Dear Colleagues,
We are excited to release the code of the paper “TEASER: Fast and Certifiable Point Cloud Registration”.
The code solves challenging 3D registration problems (also known as point cloud alignment or scan matching) where many (e.g., 99%) point correspondences (e.g., from traditional or deep-learned descriptors) are incorrect.
Our algorithm (TEASER++)
- runs in milliseconds and outperforms popular alternatives (e.g., RANSAC, Fast Global Registration, GORE)
- is extremely robust (>99% outlier correspondences).
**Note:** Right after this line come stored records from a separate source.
-- ==== Sys2Proof/Laws/Keeps5.lean ====
section
/-! SUPPORT. Laws/Keeps5.lean: each operation `f` of the machine keeps what `Keeps` speaks of (`f_keeps`), part 5 of 6. -/
namespace Sys2Proof.Machine

theorem createAlias_keeps {a : State} (a0 : State) (a1 : Bytes) (h : Keeps a a0) : Keeps a (createAlias a0 a1) := by
  unfold createAlias
  repeat' first
    | with_reducible assumption
    | with_reducible apply loadFixed_keeps
    | with_reducible apply rsetBytes_keeps
    | with_reducible apply rsetf_keeps
    | with_reducible apply rsetb_keeps
    | extract_lets
    | with_reducible refine keeps_fst ‹_ = (_, _)› ?_
    | split

theorem runAlias_keeps {a : State} (a0 : State) (a1 : Job) (a2 : Bytes) (a3 : Bytes) (h : Keeps a a0) : Keeps a (runAlias a0 a1 a2 a3).1 := by
  unfold runAlias
  repeat' first
    | with_reducible assumption
    | with_reducible apply createAlias_keeps
    | with_reducible refine keeps_fst ‹_ = (_, _)› ?_
    | split

theorem romMeasure_keeps {a : State} (a0 : State) (a1 : Bytes) (a2 : Nat) (h : Keeps a a0) : Keeps a (romMeasure a0 a1 a2).1 := by
  unfold romMeasure
  repeat' first
    | with_reducible assumption
    | with_reducible apply runFwRecord_keeps
    | with_reducible apply extend_keeps
    | with_reducible apply runAlias_keeps
    | extract_lets
    | with_reducible refine keeps_fst ‹_ = (_, _)› ?_
    | split

theorem romHandover_keeps {a : State} (a0 : State) (a1 : Bytes) (h : Keeps a a0) : Keeps a (romHandover a0 a1) := by
  unfold romHandover
  repeat' first
    | with_reducible assumption
    | with_reducible apply rset_keeps
    | with_reducible apply rsetf_keeps
    | with_reducible apply bwdLoad_keeps
    | with_reducible apply rsetb_keeps
    | extract_lets
    | split
    | with_reducible apply keeps_mk

theorem bootFrom_keeps {a : State} (a0 : RomRun) (a1 : RomEnv) (a2 : Bytes) (a3 : Nat) (a4 : Bool) (a5 : Bool) (h : Keeps a a0.s) : Keeps a (bootFrom a0 a1 a2 a3 a4 a5) := by
  unfold bootFrom
  dsimp only
  repeat' first
    | with_reducible assumption
    | with_reducible apply loadBundle_keeps
    | with_reducible apply rsetf_keeps
    | with_reducible apply romStep_keeps
    | with_reducible apply fwFlag_keeps
    | with_reducible apply settingsStore_keeps
    | with_reducible apply romOwner_keeps
    | with_reducible apply romStop_keeps
    | with_reducible apply romMeasure_keeps
    | with_reducible apply romHandover_keeps
    | with_reducible apply writeDbgLock_keeps
    | extract_lets
    | with_reducible refine keeps_fst ‹_ = (_, _)› ?_
    | split
    | with_reducible apply keeps_mk

theorem pushGo_keeps {a : State} (a0 : State) (a1 : Nat) (a2 : RomEnv) (h : Keeps a a0) : Keeps a (pushGo a0 a1 a2).1 := by
  unfold pushGo
  repeat' first
    | with_reducible assumption
    | with_reducible apply rset_keeps
    | with_reducible apply ownPush_keeps
    | with_reducible apply rsetf_keeps
    | with_reducible apply report_keeps
    | with_reducible apply peekRec_keeps
    | with_reducible apply romRun_keeps
    | with_reducible apply openPush_keeps
    | with_reducible apply rejectAs_keeps
    | with_reducible apply rsetb_keeps
    | with_reducible apply bootFrom_keeps
    | with_reducible apply keeps_bootClear
    | extract_lets
    | with_reducible refine keeps_fst ‹_ = (_, _)› ?_
    | split
    | with_reducible apply keeps_mk

theorem pushCtrlIn_keeps {a : State} (a0 : State) (a1 : Frame17) (a2 : RomEnv) (h : Keeps a a0) : Keeps a (pushCtrlIn a0 a1 a2) := by
  unfold pushCtrlIn
  repeat' first
    | with_reducible assumption
    | with_reducible apply answerFrame_keeps
    | with_reducible apply ownPush_keeps
    | with_reducible apply pushGo_keeps
    | extract_lets
    | with_reducible refine keeps_fst ‹_ = (_, _)› ?_
    | split
    | with_reducible apply keeps_mk

theorem pushRspIn_keeps {a : State} (a0 : State) (a1 : Frame17) (h : Keeps a a0) : Keeps a (pushRspIn a0 a1) := by
  unfold pushRspIn
  repeat' first
    | with_reducible assumption
    | with_reducible apply staleItem_keeps
    | with_reducible apply bulkEnd_keeps
    | extract_lets
    | with_reducible refine keeps_fst ‹_ = (_, _)› ?_
    | split
    | intro _

theorem witnessIn_keeps {a : State} (a0 : State) (a1 : Nat) (a2 : Bytes) (h : Keeps a a0) : Keeps a (witnessIn a0 a1 a2) := by
  unfold witnessIn
  repeat' first
    | with_reducible assumption
    | with_reducible apply report_keeps
    | with_reducible apply irq_keeps
    | with_reducible apply modPair_keeps
    | extract_lets
    | split
    | intro _
    | with_reducible apply keeps_mk

theorem grantIn_keeps {a : State} (a0 : State) (a1 : Bytes) (h : Keeps a a0) : Keeps a (grantIn a0 a1) := by
  unfold grantIn
  repeat' first
    | with_reducible assumption
    | with_reducible apply grantGo_keeps
    | with_reducible apply rsetBytes_keeps
    | split

theorem mirrorFirmware_keeps {a : State} (a0 : State) (a1 : Nat) (a2 : Bytes) (h : Keeps a a0) : Keeps a (mirrorFirmware a0 a1 a2) := by
  unfold mirrorFirmware
  repeat' first
    | with_reducible assumption
    | with_reducible apply queueMirror_keeps
    | with_reducible apply mirrorRefused_keeps
    | with_reducible refine keeps_fst ‹_ = (_, _)› ?_
    | split

theorem pairIn_keeps {a : State} (a0 : State) (a1 : Frame17) (h : Keeps a a0) : Keeps a (pairIn a0 a1) := by
  unfold pairIn
  repeat' first
    | with_reducible assumption
    | with_reducible apply witnessIn_keeps
    | with_reducible apply grantIn_keeps
    | with_reducible apply mirrorCounter_keeps
    | with_reducible apply mirrorQuarantineIn_keeps
    | with_reducible apply mirrorFirmware_keeps
    | with_reducible apply report_keeps
    | extract_lets
    | with_reducible refine keeps_fst ‹_ = (_, _)› ?_
    | split

theorem beatIn_keeps {a : State} (a0 : State) (a1 : Nat) (h : Keeps a a0) : Keeps a (beatIn a0 a1) := by
  unfold beatIn
  repeat' first
    | with_reducible assumption
    | with_reducible apply tset_keeps
    | with_reducible apply tstop_keeps
    | with_reducible apply modPair_keeps
    | extract_lets
    | split
    | intro _
    | with_reducible apply keeps_mk

theorem deliverFrame_keeps {a : State} (a0 : State) (a1 : Frame17) (a2 : LmsIn) (h : Keeps a a0) : Keeps a (deliverFrame a0 a1 a2) := by
  unfold deliverFrame
  repeat' first
    | with_reducible assumption
    | with_reducible apply statusIn_keeps
    | with_reducible apply discoverIn_keeps
    | with_reducible apply learnInc_keeps
    | with_reducible apply giveUp_keeps
    | with_reducible apply regRdIn_keeps
    | with_reducible apply regWrIn_keeps
    | with_reducible apply regRspIn_keeps
    | with_reducible apply queueEvent_keeps
    | with_reducible apply jobReqIn_keeps
    | with_reducible apply bufRdIn_keeps
    | with_reducible apply bufDataIn_keeps
    | with_reducible apply bufWrIn_keeps
    | with_reducible apply jobDoneIn_keeps
    | with_reducible apply jobAbortIn_keeps
    | with_reducible apply jobCancelIn_keeps
    | with_reducible apply pushDataIn_keeps
    | with_reducible apply pushCtrlIn_keeps
    | with_reducible apply pushRspIn_keeps
    | with_reducible apply pairIn_keeps
    | with_reducible apply beatIn_keeps
    | with_reducible refine keeps_fst ‹_ = (_, _)› ?_
    | split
TEASER++ can even solve correspondence-free registration (with up to few hundred points) using all-to-all correspondences.
- is certifiable: it either confirms it was able to find the best solution given the data, or declares failure (it is the first certifiable algorithm for outlier-corrupted problems).
- It provides formal performance guarantees (first of their kind for robust registration).
Paper: https://arxiv.org/abs/2001.07715 (conference version: https://arxiv.org/abs/1903.08588)
Code: https://github.com/MIT-SPARK/TEASER-plusplus
Video: https://youtu.be/xib1RSUoeeQ
TEASER++ can be used in many applications from object detection, scan matching, 3D reconstruction, panorama stitching, and medical imaging.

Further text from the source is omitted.